A representative soil profile of the Wilkes series. (Soil Survey of Jasper County, Georgia; by James R. Latham and Grover J. Thomas, Natural Resources Conservation Service)

 

Depth class: Shallow

Agricultural Drainage Class: Well drained

Permeability: Moderately slow to slow

Index Surface Runoff: High to very high

Parent Material: Residuum weathered from intermediate and mafic crystalline rocks

Shrink-swell potential: High

Slope: 4 to 60 percent

 

TAXONOMIC CLASS: Loamy, mixed, active, thermic, shallow Typic Hapludalfs

 

Solum thickness: 10 to 25 inches (25 to 64 centimeters)

Depth to soft bedrock: 10 to 20 inches (25 to 50 centimeters)

Depth to hard bedrock: 40 to more than 60 inches (100 to 150+ centimeters)

Content and size of rock fragments: 0 to 50 percent in the A horizon consisting of gravel, cobble and stone size fragments and 0 to 35 percent in the Bt horizons.

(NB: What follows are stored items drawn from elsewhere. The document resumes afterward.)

/-! ## What the dispatcher finds (R382, R383) -/

/-- The first `n` positions from h below `tail` that are not taken, with their bytes; `fuel` bounds the taken ones passed. -/
def State.window64 (s : State) (d : Fin 4) (asid : Nat) (q : List Byte) : Nat → Nat → Nat →
    Except (Nat × XFault) (List (Nat × List Byte))
  | 0, _, _ => .ok []
  | f + 1, n, h =>
    if n = 0 ∨ qTAIL q ≤ h then .ok []
    else match s.hwRead d asid (recAddr q h) 128 with
      | .error (c, x) => .error (h, { cause := c, detail := x, va := recAddr q h, kind := 1 })
      | .ok r =>
        if recTaken h r then s.window64 d asid q f n (h + 1)
        else (s.window64 d asid q f (n - 1) (h + 1)).map ((h, r) :: ·)

/-- What the dispatcher does with a present record. -/
inductive Verdict where
  /-- It waits. -/
  | wait
  /-- It fails its record checks, and ends FAULTED as soon as it is found (R385). -/
  | bad
  /-- It is taken and dropped (R382). -/
  | drop
  | eligible
  deriving DecidableEq, Repr

/-- A live task of context i runs or is saved. -/
def State.ctxBusy (s : State) (i : Nat) : Bool := s.tasks.any fun t => t.ctx == some i

/-- The judgement of a present record (R20, R382, R385). -/
def State.judge (s : State) (d : Fin 4) (l : List (Nat × List Byte)) (q r : List Byte) : Verdict :=
  if s.recBad r then .bad
  else
    let ready : Verdict :=
      if Nat.land (qEVF q) (rWAITM r) = rWAITM r ∧ fits 4 12 128 (teamOf (rTSZ r)) l = true then .eligible else .wait
    match rContext r with
    | none => ready
    | some i =>
      match s.ctxRead d i with
      | .error _ => .wait
      | .ok c =>
        if cSTATE c = 3 then .drop
        else if cSTATE c ≠ 1 then .wait
        else if rCHUNK r < cNCHUNK c then .drop
        else if cNCHUNK c < rCHUNK r ∨ s.ctxBusy i = true then .wait
        else ready

/-- A FAULTED event of a record that formed no team (R385): it carries no TASKID; the thread is free. -/
def State.recordFaulted (s : State) (d : Fin 4) (qn p region : Nat) (l : List (Nat × List Byte)) : State :=
  let v := viewOf region l
  let (th, s1) := s.freeBits 2
  let s2 := s1.postHost
    { kind := 3, region := region, fdom := v.fdom, task := 0, cause := cTYPE, thread := th, detail := 0x3C, fva := 0, trapa := 0,
      queue := qn, pos := p, core := none }
  if v.stop then s2.faultDomain d v.fdom else s2

/-- Clears away what is not to be dispatched from one queue: its faults, its bad records, its dropped records. -/
def State.sweepQueue (s : State) (d : Fin 4) (qn : Nat) : State :=
  match s.qcrRead d qn with
  | .error _ => s
  | .ok q =>
    if qSTATE q ≠ 1 ∨ qDIE q ≠ d.val then s
    else match s.validChain d (qREGION q) with
      | none => s.queueFault d qn (qREGION q) 0 none
      | some l =>
        match s.window64 d (chainAsid l) q 65600 64 (qHEAD q) with
        | .error (p, x) => s.queueFault d qn (qREGION q) p (some x)
        | .ok rs => rs.foldl (fun (s : State) x =>
            if !(recPresent x.1 x.2) then s
            else match s.qcrRead d qn with
              | .error _ => s
              | .ok q =>
                let take : Verdict → State := fun v =>
                  match s.takeRecord d qn (chainAsid l) q x.2 x.1 with
                  | .error (c, y) => s.queueFault d qn (qREGION q) x.1
                      (some { cause := c, detail := y, va := recAddr q x.1, kind := 2 })
                  | .ok s1 =>
                    if v = .bad then s1.recordFaulted d qn x.1 (qREGION q) l else s1.countDrop d qn
                match s.judge d l q x.2 with
                | .bad => take .bad
                | .drop => take .drop
                | _ => s) s

def State.sweep (s : State) (d : Fin 4) : State := (List.range 16384).foldl (fun s q => s.sweepQueue d q) s

/-- A task that could be dispatched, with what orders it (R383). -/
structure Cand where
  what   : Held
  region : Nat
  chain  : List (Nat × List Byte)
  size   : Nat
  /-- The order of a saved task's save. -/
  order  : Nat
  /-- The record, its queue's control record, and its position. -/
  rec_   : List Byte
  qcr    : List Byte

/-- The effective priority (R375, R376). -/
def prioOf (l : List (Nat × List Byte)) : Nat := effective 0 2 1 l % 16

/-- A region's PASS. -/
def passOf : List (Nat × List Byte) → Nat
  | [] => 0
  | (_, b) :: _ => field b 144 8

/-- Whether a stands before b in the order of R383. -/
def Cand.before (a b : Cand) : Bool :=
  let lt := fun (l : List (Nat × Nat)) => l.foldr (fun p r => decide (p.1 < p.2) || (p.1 == p.2 && r)) false
  let key := fun (c : Cand) => match c.what with
    | .saved _ => (0, c.order, 0)
    | .record q p => (1, q, p)
  lt [(prioOf b.chain, prioOf a.chain), (passOf a.chain, passOf b.chain), (a.region, b.region), ((key a).1, (key b).1),
    ((key a).2.1, (key b).2.1), ((key a).2.2, (key b).2.2)]

def insertCand (c : Cand) : List Cand → List Cand
  | [] => [c]
  | x :: t => if c.before x then c :: x :: t else x :: insertCand c t

/-- The eligible records of one queue. -/
def State.queueCands (s : State) (d : Fin 4) (qn : Nat) : List Cand :=
  match s.qcrRead d qn with
  | .error _ => []
  | .ok q =>
    if qSTATE q ≠ 1 ∨ qDIE q ≠ d.val then []
    else match s.validChain d (qREGION q) with
      | none => []
      | some l =>
        match s.window64 d (chainAsid l) q 65600 64 (qHEAD q) with
        | .error _ => []
        | .ok rs => (rs.filter fun x => recPresent x.1 x.2 && s.judge d l q x.2 == .eligible).map fun x =>
            { what := .record qn x.1, region := qREGION q, chain := l, size := teamOf (rTSZ x.2), order := 0, rec_ := x.2,
              qcr := q }

/-- The saved tasks that can be resumed: a valid region with budget. -/
def State.savedCands (s : State) (d : Fin 4) : List Cand :=
  s.tasks.filterMap fun t =>
    if t.phase ≠ .saved then none
    else match s.validChain d t.region with
      | none => none
      | some l =>
        if fits 4 12 128 t.size l then
          some { what := .saved t.id, region := t.region, chain := l, size := t.size, order := t.order, rec_ := [], qcr := [] }
        else none

/-- Every candidate of the die, in the order of R383. -/
def State.cands (s : State) (d : Fin 4) : List Cand :=
  (s.savedCands d ++ (List.range 16384).flatMap (s.queueCands d)).foldl (fun l c => insertCand c l) []

/-! ## Cores (R384) -/

def State.freeCores (s : State) (d : Fin 4) : List (Fin 64) :=
  (List.finRange 64).filter fun c => dieOf c == d && (s.core c).taskid == 0

/-- A task has cores of die d. -/
def Task.onDie (t : Task) (d : Fin 4) : Bool := t.cores.any fun c => dieOf c == d

/-- Asks for ordinary pre-emptions of running tasks of lower priority until enough cores will free (R384). -/
def State.requestCores (s : State) (d : Fin 4) (c : Cand) : State :=
  let prio := fun (t : Task) => prioOf (s.lineage d t.region)
  let going := (s.tasks.filter fun t => t.onDie d && t.preempt != 0).map (·.size)
  let low := s.tasks.filter fun t =>
    t.onDie d && t.preempt == 0 && (t.phase == .running || t.phase == .formed) && decide (prio t < prioOf c.chain)
  let first := fun (a b : Task) => decide (prio a < prio b) || (prio a == prio b && decide (b.order < a.order))
  let sorted := low.foldl (fun l t => l.takeWhile (fun x => first x t) ++ t :: l.dropWhile fun x => first x t) []
  let have_ := (s.freeCores d).length + going.sum
  (sorted.foldl (fun (x : Nat × State) t =>
    if c.size ≤ x.1 then x else (x.1 + t.size, x.2.upTask t.id fun t => { t with preempt := 1 })) (have_, s)).2

/-- PASS of a region after a dispatch of n cores (R383). -/
def State.addPass (s : State) (d : Fin 4) (c : Cand) : State :=
  let share := effective 3 10 2 c.chain
  let step := 2 ^ 24 / (if share = 0 then 1 else share) * c.size
  match s.hwStore d 0 (s.rcb c.region + 144) (leBytes 8 ((passOf c.chain + step) % 2 ^ 64)) with
  | .ok s1 => s1
  | .error _ => s

/-! ## Loading a core (R81, R102, R185, R191, R236, R238, R245, R259, R280, R294, R385) -/

/-- A slot definition that TS.DEF would refuse (R276). -/
def defBad (bndv bnds : Nat) (d : Word) : Bool :=
  decide (11 ≤ slotFmt d) || bits d.toNat 0 6 != 0 || bits d.toNat 23 15 != 0 || (slotRB d == 0 && slotRows d != 0) ||
    (slotRows d != 0 && (decide (slotBase d < bndv * 65536) || decide (bnds * 65536 < slotBase d + slotLen d)))

/-- What dispatch needs of a kernel descriptor (R380). -/
structure Kern where
  entries : List Nat
  bndv    : Nat
  bnds    : Nat
  bndc    : Nat
  nslot   : Nat
  feats   : List Nat
  ok      : Bool

def kernOf (b : List Byte) : Kern :=
  { entries := [field b 0 8, field b 8 8, field b 16 8], bndv := field b 24 1, bnds := field b 25 1, bndc := field b 26 1,
    nslot := field b 27 1, feats := [field b 32 8, field b 40 8, field b 48 8, field b 56 8], ok := field b 28 4 == 0 }

/-- Bounds, slot count, reserved bytes and features (R105, R380, R385, R431). -/
def State.kernBad (s : State) (k : Kern) : Bool :=
  !k.ok || decide (k.bndv < 1) || decide (4 < k.bndv) || decide (k.bnds < k.bndv) || decide (k.bndc < k.bnds) ||
    decide (120 < k.bndc) || decide (64 < k.nslot) ||
    Nat.land (k.feats.getD 0 0) s.featack.toNat != k.feats.getD 0 0 || (k.feats.drop 1).any (· != 0)

/-- Slot entries: number and DEF. -/
def slotEntries (n : Nat) (b : List Byte) : List (Nat × Word) :=
  (List.range n).map fun i => (field b (16 * i) 1, word (field b (16 * i + 8) 8))

def slotsBad (k : Kern) (b : List Byte) : Bool :=
  (List.range k.nslot).any (fun i => field b (16 * i + 1) 7 != 0) ||
    (slotEntries k.nslot b).any fun x => decide (64 ≤ x.1) || defBad k.bndv k.bnds x.2

/-- Reads bytes as `hwRead` does; a fault names its own address. -/
def State.hwFetch (s : State) (d : Fin 4) (asid va n : Nat) : Except XFault (List Byte) :=
  (pagePieces (n / 4096 + 2) va n).foldl (fun acc p =>
    match acc with
    | .error e => .error e
    | .ok bs =>
      match s.hwRead d asid p.1 p.2 with
      | .error (c, x) => .error { cause := c, detail := x, va := p.1, kind := 1 }
      | .ok b => .ok (bs ++ b)) (.ok [])

/-- What a record's kernel gives, or the fault that ends the task (R385 steps 2 to 4): the kernel, its slots, the arguments. -/
def State.loadKernel (s : State) (d : Fin 4) (asid : Nat) (r : List Byte) : Except XFault (Kern × List (Nat × Word) × List Byte) :=
  let bad : XFault := { cause := cTYPE, detail := 0x3C, va := 0, kind := 0 }
  match s.hwFetch d asid (rKERN r) 64 with
  | .error x => .error x
  | .ok b =>
    let k := kernOf b
    match s.hwFetch d asid (rKERN r + 64) (16 * min 64 k.nslot) with
    | .error x => .error x
    | .ok sl =>
      if s.kernBad k || slotsBad k sl then .error bad
      else (s.hwFetch d asid (rARGP r) (rARGLEN r)).map fun a => (k, slotEntries k.nslot sl, a)

/-- The identity of a team member (R102, R387). -/
def Core.join (k : Core) (t : Task) (ix : Nat) (v : View) : Core :=
  { k with teamix := ix, teamsz := t.size, ctx := t.ctx, taskid := t.id, view := v }

/-- A core as dispatch leaves it: cleared and loaded, its threads idle (R385 steps 4 to 6). -/
def Core.load (k : Core) (kn : Kern) (slots : List (Nat × Word)) (args : List Byte) : Core :=
  ({ k with
    bndv := kn.bndv, bnds := kn.bnds, bndc := kn.bndc, l1 := [], pool := Mem.write [] 0x780800 args, ppoison := [],
    preds := Vector.replicate 12 0, mx := Matrix.reset, col := [], filled := [], cpoison := [],
    slots := slots.foldl (fun (v : Vector Slot 64) x => v.set (Fin.ofNat 64 x.1) { defw := x.2, state := 0 })
      (Vector.replicate 64 { defw := 0, state := 0 }),
    chcnt := 0, chans := Vector.replicate 32 Chan.reset, ovr := Vector.replicate 32 Overrun.reset } : Core).bumpL1

/-- Dispatches a record onto cores (R385): the team is formed, and the task waits for its first issue. -/
def State.dispatchRecord (s : State) (d : Fin 4) (c : Cand) (qn p : Nat) (cores : List (Fin 64)) : State :=
  let asid := chainAsid c.chain
  match s.takeRecord d qn asid c.qcr c.rec_ p with
  | .error (ca, x) => s.queueFault d qn c.region p (some { cause := ca, detail := x, va := recAddr c.qcr p, kind := 2 })
  | .ok s1 =>
    let t : Task :=
      { id := s1.nextTask, region := c.region, queue := qn, pos := p, ctx := rContext c.rec_, chunk := rCHUNK c.rec_,
        size := c.size, sigm := rSIGM c.rec_, entries := [], phase := .formed, cores := cores, preempt := 0, order := s1.nextOp,
        bypass := 0, written := 0, cancel := false, saved := [], blocks := [], heldEv := [], results := [], invals := [] }
    let s2 := { s1 with nextTask := s1.nextTask + 1, nextOp := s1.nextOp + 1, tasks := s1.tasks ++ [t] }
    let s3 := (s2.charge d c.region 128 c.size).addPass d c
    let v := viewOf c.region c.chain
    let s4 := cores.zipIdx.foldl (fun (s : State) x => s.upCore x.1 fun k => k.join t x.2 v) s3
    match s4.loadKernel d asid c.rec_ with
    | .error x =>
      let (th, s5) := s4.freeBits 2
      s5.endFaulted t.id 3 x.cause th x.detail x.va 0
    | .ok (kn, slots, args) =>
      cores.foldl (fun (s : State) x => s.upCore x fun k => k.load kn slots args)
        (s4.upTask t.id fun t => { t with entries := kn.entries })

/-- Gives a saved task its cores (R384, R393); its state is reloaded by TASK_RESUME. -/
def State.dispatchSaved (s : State) (d : Fin 4) (c : Cand) (id : Nat) (cores : List (Fin 64)) : State :=
  let s1 := (s.charge d c.region 128 c.size).addPass d c
  let v := viewOf c.region c.chain
  let s2 := { (s1.upTask id fun t =>
                { t with phase := .resuming, cores := cores, preempt := 0, order := s1.nextOp, bypass := 0 }).unhold (.saved id) with
              nextOp := s1.nextOp + 1 }
  match s2.task id with
  | none => s2
  | some t => cores.zipIdx.foldl (fun (s : State) x => s.upCore x.1 fun k => k.join t x.2 v) s2

/-! ## Bypasses and the choice (R20, R383) -/

def State.bypasses (s : State) (h : Held) : Nat :=
  match h with
  | .saved id => match s.task id with
    | some t => t.bypass
    | none => 0
  | .record q p => match s.bypass.find? fun b => b.queue == q && b.pos == p with
    | some b => b.count
    | none => 0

Dark concretions: none to common.

Soil reaction: strongly acid through slightly acid in the A and E horizons if present, and moderately acid through mildly alkaline in the lower horizons

Clay content: averages 18 to 35 percent

 

USE AND VEGETATION:

Major Uses: Woodland, pasture and cropland (mainly small grain, lespedeza, corn and tobacco).

Dominant trees are shortleaf, loblolly, and Virginia pines, eastern red cedar, blackjack oak, and post oak.

 

DISTRIBUTION AND EXTENT:

Distribution: Thermic Piedmont area of Alabama, North Carolina, Georgia, South Carolina, and Virginia.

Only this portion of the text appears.